WHAT YOU NEED TO DO: Go through the material underneath and show every line where the string "before" occurs.

ENTRIES PROVIDED:
________________

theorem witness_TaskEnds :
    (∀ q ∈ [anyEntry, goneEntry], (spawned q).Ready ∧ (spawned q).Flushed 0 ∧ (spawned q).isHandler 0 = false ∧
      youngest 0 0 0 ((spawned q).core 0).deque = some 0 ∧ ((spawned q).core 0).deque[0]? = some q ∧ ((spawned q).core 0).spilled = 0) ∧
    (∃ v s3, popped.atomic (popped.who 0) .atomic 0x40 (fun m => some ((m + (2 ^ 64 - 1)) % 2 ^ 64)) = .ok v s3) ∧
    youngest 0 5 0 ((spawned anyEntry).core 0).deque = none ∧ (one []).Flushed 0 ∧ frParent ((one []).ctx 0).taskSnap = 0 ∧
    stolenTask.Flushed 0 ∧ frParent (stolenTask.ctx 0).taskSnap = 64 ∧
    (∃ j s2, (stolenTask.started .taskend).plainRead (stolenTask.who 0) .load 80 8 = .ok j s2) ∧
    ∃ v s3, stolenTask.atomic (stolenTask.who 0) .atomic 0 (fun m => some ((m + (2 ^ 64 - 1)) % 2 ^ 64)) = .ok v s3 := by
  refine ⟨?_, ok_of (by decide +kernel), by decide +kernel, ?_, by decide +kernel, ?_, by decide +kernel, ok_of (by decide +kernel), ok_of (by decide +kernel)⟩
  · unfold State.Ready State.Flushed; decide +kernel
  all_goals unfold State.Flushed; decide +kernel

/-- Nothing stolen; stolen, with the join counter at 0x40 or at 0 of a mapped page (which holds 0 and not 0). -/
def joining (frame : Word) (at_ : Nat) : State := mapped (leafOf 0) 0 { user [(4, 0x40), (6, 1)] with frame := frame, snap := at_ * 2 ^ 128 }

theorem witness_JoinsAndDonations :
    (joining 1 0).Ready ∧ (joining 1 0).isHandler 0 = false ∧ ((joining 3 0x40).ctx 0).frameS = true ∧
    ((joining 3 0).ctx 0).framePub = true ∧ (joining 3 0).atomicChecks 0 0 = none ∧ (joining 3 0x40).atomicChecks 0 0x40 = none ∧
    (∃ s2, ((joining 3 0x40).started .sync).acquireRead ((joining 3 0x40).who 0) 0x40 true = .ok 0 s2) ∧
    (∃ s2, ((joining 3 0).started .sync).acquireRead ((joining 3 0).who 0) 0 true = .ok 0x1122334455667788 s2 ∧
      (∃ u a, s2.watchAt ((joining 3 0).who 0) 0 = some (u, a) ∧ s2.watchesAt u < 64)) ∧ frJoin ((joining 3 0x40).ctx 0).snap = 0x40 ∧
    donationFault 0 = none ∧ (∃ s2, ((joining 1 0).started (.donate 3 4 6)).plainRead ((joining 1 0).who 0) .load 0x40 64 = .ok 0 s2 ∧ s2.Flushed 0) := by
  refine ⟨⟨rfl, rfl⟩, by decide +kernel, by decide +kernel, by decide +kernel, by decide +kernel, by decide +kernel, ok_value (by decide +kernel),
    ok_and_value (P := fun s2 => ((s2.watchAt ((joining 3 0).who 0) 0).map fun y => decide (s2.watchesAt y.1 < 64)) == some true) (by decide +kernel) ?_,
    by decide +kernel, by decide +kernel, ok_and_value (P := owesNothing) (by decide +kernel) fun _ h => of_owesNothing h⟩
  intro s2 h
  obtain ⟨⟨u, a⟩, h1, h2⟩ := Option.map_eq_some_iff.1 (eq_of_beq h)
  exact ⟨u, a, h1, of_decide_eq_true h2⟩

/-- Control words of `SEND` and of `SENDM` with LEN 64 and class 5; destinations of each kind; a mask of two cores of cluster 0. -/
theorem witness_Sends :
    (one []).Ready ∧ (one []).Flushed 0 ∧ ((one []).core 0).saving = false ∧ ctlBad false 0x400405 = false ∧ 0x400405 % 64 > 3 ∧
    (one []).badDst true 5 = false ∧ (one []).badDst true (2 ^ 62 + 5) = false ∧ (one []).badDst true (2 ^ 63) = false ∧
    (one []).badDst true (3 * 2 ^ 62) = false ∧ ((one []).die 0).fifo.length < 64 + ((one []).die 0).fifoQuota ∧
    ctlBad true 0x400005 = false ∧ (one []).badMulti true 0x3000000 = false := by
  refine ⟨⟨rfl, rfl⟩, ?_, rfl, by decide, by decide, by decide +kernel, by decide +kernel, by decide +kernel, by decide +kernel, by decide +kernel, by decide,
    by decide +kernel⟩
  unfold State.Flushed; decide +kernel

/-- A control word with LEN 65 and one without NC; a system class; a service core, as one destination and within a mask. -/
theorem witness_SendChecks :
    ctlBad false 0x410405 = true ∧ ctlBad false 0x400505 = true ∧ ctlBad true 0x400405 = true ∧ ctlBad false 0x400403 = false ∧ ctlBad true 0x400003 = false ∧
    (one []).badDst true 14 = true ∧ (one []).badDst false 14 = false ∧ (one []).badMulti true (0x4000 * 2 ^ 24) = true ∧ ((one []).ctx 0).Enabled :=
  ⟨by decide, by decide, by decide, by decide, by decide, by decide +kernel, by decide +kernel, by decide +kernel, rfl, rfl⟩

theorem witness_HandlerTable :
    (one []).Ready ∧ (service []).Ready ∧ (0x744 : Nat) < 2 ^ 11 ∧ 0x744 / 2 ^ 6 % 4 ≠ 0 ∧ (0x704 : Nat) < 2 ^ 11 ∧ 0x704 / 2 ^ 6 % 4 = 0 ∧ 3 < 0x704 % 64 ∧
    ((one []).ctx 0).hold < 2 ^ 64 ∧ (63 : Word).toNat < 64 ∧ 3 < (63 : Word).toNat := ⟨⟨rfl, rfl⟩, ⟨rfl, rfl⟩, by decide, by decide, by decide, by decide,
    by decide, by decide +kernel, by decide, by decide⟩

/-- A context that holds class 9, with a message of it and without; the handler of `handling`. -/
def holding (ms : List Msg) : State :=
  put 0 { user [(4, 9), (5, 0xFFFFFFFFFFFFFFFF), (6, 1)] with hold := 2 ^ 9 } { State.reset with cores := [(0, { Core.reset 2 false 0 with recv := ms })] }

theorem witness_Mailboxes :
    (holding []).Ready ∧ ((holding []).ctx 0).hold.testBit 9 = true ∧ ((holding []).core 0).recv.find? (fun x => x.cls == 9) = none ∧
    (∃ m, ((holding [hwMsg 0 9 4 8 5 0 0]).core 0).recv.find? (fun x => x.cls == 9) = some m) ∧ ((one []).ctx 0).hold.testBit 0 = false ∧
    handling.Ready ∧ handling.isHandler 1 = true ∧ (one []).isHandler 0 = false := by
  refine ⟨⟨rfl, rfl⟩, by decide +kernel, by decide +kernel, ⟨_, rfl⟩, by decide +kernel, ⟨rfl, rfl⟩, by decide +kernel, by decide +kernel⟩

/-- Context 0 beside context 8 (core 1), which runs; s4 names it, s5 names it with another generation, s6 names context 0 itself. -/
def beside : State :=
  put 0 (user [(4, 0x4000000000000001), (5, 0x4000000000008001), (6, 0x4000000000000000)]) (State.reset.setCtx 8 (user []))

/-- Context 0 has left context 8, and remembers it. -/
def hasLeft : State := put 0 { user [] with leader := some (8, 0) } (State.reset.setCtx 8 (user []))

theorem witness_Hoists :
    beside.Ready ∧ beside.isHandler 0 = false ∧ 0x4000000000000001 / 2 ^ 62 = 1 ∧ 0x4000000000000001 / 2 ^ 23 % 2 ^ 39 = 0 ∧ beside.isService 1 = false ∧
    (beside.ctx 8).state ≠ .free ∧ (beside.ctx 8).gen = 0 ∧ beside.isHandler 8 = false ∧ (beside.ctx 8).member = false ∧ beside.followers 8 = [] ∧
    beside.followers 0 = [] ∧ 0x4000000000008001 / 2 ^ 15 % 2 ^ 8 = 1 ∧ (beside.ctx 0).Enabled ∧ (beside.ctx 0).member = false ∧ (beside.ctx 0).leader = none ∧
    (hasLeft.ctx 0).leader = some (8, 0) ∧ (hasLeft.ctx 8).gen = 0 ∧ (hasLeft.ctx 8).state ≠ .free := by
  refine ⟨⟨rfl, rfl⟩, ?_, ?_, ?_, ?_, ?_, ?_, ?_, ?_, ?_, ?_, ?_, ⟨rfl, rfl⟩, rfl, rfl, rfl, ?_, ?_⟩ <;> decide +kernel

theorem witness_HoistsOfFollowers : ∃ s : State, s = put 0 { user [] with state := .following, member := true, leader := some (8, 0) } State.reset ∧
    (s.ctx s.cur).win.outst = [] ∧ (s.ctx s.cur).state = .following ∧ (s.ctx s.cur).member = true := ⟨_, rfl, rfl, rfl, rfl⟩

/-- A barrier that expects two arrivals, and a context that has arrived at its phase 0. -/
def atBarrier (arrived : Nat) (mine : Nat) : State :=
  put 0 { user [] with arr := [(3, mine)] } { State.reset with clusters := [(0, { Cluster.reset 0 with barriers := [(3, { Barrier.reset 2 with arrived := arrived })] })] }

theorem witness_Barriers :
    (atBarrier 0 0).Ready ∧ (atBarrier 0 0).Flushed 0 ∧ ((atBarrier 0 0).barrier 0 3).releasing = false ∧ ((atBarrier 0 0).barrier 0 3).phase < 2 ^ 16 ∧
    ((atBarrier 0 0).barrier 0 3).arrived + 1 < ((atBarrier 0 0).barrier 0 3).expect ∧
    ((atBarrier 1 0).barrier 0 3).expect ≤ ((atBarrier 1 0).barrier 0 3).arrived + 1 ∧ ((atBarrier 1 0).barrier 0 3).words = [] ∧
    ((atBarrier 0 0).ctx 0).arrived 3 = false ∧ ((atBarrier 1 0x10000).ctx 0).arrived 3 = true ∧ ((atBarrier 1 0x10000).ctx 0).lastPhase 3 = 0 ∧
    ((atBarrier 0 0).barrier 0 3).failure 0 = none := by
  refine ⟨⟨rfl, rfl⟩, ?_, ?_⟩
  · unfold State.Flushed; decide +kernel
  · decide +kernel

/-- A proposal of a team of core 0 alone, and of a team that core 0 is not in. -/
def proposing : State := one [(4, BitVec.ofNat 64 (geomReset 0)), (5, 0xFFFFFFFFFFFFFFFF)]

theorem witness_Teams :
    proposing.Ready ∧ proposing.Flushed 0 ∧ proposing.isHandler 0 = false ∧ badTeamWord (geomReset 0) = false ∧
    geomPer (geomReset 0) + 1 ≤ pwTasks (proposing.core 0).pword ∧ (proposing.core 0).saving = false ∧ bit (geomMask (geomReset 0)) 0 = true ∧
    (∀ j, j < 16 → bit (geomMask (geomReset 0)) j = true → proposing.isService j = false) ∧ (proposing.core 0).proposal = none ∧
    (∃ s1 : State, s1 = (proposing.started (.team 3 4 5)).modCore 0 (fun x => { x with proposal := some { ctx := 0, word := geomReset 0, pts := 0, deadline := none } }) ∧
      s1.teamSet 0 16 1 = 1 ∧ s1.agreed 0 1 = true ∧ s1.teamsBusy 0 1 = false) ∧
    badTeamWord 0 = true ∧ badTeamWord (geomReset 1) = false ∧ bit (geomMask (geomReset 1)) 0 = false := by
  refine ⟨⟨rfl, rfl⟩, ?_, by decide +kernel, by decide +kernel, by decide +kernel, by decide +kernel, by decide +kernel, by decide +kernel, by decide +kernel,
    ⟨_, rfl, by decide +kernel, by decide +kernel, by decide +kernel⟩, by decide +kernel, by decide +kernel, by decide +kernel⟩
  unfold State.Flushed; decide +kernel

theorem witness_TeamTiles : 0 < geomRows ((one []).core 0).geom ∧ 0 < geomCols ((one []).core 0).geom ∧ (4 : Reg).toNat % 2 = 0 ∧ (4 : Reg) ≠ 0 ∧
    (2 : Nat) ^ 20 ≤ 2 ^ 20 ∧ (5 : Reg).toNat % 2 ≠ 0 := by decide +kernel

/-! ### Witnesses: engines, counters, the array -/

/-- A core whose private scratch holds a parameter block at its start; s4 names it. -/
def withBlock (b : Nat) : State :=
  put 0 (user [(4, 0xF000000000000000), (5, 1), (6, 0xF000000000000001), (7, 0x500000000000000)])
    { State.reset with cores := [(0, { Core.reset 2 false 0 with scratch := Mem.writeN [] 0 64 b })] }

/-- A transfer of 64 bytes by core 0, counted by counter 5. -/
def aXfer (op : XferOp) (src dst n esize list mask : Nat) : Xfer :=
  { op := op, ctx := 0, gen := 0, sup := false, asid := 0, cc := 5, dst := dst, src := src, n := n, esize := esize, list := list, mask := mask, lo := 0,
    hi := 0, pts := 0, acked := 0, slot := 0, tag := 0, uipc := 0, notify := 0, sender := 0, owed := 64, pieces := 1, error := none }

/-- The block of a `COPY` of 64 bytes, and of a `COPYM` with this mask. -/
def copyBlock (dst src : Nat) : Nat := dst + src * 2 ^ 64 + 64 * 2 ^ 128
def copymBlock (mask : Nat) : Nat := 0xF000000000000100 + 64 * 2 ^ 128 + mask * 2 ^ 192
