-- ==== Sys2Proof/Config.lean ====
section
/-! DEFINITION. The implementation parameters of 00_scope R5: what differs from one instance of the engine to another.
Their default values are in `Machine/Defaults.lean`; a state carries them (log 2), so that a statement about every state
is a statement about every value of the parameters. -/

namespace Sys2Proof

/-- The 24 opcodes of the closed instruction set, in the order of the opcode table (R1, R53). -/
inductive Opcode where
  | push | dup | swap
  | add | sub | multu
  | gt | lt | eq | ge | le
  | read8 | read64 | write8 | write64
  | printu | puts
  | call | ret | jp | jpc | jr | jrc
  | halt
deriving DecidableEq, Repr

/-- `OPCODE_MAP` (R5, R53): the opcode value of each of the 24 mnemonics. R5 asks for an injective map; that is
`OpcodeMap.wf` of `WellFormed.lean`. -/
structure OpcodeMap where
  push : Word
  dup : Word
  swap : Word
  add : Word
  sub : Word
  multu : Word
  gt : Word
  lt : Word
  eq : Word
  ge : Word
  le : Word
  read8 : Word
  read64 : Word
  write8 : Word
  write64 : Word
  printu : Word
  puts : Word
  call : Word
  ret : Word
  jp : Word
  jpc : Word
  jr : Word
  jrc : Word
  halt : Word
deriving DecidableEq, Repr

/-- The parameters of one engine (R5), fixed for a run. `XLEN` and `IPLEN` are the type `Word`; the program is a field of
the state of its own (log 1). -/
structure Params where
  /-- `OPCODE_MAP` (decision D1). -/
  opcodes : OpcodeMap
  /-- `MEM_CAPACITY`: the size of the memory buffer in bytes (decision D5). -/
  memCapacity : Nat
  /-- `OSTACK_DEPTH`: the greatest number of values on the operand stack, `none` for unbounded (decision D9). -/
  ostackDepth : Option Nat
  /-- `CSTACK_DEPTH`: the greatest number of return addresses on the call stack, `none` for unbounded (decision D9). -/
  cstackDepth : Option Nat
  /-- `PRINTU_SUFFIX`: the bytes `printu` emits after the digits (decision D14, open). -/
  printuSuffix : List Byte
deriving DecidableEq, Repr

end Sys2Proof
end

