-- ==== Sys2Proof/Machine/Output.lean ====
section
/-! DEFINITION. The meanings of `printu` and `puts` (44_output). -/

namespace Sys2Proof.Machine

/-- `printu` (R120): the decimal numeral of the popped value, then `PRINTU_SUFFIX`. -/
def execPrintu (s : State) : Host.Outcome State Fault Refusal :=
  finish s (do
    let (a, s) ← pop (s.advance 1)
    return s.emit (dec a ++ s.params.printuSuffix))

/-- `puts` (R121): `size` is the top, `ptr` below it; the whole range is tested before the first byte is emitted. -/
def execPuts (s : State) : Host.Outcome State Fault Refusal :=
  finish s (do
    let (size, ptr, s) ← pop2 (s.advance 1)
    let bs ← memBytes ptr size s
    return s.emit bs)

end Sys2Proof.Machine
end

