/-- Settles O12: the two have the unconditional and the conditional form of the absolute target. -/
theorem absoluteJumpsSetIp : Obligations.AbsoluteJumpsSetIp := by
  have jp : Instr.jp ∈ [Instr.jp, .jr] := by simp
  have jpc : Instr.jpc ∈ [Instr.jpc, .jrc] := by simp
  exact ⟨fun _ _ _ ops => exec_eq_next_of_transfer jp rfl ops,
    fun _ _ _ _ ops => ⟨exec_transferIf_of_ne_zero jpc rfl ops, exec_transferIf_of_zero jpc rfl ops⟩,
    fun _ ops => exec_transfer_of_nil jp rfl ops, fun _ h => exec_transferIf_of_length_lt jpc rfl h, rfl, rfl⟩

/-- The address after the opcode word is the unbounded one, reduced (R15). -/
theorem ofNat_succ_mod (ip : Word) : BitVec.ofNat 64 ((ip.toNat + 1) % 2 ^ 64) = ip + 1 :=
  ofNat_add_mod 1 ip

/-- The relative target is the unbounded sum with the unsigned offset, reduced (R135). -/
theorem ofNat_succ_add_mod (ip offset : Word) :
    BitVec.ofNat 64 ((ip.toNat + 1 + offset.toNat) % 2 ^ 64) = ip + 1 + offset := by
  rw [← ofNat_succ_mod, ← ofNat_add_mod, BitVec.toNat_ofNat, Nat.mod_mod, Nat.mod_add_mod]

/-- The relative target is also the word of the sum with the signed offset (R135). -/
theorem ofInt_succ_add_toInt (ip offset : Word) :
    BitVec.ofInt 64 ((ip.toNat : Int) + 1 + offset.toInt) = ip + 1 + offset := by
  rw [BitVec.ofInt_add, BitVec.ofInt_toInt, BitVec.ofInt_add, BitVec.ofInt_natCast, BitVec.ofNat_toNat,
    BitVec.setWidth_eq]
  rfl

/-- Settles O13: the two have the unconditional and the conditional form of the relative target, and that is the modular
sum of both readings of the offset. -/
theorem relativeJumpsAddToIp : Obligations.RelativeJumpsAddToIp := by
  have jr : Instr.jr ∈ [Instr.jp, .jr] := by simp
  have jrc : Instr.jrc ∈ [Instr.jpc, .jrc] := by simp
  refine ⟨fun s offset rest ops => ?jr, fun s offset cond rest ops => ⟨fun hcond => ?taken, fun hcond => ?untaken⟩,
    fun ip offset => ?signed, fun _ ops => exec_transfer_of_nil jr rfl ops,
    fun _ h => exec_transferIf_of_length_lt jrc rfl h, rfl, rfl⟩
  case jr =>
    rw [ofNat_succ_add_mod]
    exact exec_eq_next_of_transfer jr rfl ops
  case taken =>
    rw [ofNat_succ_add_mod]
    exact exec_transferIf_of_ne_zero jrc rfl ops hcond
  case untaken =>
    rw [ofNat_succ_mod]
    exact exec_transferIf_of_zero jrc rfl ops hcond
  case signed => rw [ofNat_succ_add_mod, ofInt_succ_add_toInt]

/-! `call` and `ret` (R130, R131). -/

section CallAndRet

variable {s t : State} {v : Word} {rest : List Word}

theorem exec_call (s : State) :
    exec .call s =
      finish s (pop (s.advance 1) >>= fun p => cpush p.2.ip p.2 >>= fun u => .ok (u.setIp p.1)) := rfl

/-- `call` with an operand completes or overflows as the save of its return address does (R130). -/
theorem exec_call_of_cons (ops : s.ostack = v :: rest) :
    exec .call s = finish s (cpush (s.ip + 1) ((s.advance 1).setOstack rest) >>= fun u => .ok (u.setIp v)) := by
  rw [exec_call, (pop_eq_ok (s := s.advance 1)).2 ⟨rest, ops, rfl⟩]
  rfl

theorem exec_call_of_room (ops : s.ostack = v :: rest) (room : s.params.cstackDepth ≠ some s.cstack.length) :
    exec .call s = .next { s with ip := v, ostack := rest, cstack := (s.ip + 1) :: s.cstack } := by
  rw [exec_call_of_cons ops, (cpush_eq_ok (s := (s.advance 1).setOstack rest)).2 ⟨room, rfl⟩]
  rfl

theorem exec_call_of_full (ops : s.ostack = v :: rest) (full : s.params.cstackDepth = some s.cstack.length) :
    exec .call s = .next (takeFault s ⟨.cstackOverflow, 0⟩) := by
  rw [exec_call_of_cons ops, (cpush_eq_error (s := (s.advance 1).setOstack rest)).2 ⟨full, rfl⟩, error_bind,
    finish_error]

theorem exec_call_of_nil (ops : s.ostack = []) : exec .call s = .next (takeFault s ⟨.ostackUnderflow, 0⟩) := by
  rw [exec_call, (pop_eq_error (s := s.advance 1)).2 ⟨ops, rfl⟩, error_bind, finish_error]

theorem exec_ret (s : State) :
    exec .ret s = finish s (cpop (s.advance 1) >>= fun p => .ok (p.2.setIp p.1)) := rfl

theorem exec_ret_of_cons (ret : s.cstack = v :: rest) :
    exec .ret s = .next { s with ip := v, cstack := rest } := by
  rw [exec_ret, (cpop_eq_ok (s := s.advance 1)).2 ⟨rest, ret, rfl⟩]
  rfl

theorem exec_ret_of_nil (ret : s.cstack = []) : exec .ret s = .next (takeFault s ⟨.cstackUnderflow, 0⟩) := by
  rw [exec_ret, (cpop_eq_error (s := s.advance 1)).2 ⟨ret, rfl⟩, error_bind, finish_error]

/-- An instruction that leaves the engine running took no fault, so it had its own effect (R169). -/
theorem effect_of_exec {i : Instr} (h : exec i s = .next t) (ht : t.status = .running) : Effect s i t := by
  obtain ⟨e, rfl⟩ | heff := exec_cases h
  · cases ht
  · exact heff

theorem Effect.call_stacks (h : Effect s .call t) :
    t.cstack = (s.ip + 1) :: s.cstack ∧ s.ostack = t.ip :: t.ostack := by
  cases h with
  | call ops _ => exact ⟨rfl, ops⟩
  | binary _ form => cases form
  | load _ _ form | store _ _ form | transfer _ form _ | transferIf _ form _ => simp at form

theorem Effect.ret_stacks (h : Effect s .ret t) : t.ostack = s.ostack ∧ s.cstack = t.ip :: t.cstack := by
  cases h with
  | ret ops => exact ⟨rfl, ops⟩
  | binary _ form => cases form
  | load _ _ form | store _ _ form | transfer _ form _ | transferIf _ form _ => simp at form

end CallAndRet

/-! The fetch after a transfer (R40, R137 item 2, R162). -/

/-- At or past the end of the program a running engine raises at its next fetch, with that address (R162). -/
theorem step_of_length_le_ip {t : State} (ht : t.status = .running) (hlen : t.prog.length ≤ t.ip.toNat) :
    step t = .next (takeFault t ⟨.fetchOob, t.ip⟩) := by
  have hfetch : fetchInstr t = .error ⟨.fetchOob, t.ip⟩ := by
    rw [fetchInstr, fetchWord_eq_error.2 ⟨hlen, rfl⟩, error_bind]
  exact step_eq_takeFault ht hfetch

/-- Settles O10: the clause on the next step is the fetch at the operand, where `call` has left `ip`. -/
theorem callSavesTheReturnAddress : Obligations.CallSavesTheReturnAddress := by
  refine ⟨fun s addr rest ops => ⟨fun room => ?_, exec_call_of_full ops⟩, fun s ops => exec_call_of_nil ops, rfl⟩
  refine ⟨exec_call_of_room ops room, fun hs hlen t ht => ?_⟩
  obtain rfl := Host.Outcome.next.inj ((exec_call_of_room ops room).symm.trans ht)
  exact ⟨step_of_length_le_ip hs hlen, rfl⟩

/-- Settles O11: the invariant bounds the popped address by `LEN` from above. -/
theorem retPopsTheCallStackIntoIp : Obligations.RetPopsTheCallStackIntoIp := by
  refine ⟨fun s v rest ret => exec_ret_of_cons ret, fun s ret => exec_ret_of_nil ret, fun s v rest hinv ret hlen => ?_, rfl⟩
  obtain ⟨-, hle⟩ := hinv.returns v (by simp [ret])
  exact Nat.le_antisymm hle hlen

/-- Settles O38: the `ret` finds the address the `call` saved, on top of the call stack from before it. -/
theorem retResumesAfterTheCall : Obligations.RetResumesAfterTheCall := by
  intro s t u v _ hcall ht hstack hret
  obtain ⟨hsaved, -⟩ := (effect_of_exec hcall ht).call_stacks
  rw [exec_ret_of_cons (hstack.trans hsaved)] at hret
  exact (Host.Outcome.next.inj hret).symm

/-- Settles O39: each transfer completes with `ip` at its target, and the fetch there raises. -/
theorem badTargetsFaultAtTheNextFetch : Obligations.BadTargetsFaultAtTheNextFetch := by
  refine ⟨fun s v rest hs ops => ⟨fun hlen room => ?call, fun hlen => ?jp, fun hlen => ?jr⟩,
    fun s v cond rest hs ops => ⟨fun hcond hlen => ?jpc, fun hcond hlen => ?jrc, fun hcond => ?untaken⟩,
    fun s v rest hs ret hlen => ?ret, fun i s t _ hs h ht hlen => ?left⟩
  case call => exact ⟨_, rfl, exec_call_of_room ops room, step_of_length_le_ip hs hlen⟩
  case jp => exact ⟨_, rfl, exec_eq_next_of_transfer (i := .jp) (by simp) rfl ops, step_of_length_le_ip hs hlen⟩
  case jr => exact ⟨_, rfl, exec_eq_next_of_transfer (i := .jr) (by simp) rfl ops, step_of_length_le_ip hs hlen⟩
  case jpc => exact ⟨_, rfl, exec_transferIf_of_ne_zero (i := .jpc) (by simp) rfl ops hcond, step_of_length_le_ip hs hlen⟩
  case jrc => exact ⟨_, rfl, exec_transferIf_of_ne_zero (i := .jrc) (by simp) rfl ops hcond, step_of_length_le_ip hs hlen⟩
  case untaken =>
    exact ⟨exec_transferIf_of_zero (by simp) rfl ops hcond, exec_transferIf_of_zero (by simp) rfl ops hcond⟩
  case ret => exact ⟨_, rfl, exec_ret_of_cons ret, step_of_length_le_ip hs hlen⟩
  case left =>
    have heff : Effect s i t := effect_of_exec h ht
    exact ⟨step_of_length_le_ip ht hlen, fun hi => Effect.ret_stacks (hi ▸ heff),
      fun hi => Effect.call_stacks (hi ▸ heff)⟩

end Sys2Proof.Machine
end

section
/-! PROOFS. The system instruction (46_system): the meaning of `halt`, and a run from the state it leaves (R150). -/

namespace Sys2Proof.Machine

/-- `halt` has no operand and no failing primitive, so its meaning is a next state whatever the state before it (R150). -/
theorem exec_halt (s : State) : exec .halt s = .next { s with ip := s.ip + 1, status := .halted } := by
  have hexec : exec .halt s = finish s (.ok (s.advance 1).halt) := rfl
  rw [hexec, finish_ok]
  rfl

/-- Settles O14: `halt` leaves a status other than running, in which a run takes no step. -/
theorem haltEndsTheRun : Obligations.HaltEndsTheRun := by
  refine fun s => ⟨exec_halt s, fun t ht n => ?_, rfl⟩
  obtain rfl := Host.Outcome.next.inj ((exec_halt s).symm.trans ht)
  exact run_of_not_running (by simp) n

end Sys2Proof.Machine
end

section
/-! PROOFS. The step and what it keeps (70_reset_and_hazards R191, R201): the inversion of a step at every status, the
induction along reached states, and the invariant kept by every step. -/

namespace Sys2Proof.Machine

________________

RESPONSE TO THIS EXERCISE:
/-- `puts` (R121): `size` is the top, `ptr` below it; the whole range is tested before the first byte is emitted. -/
/-- Settles O38: the `ret` finds the address the `call` saved, on top of the call stack from before it. -/
/-- `halt` has no operand and no failing primitive, so its meaning is a next state whatever the state before it (R150). -/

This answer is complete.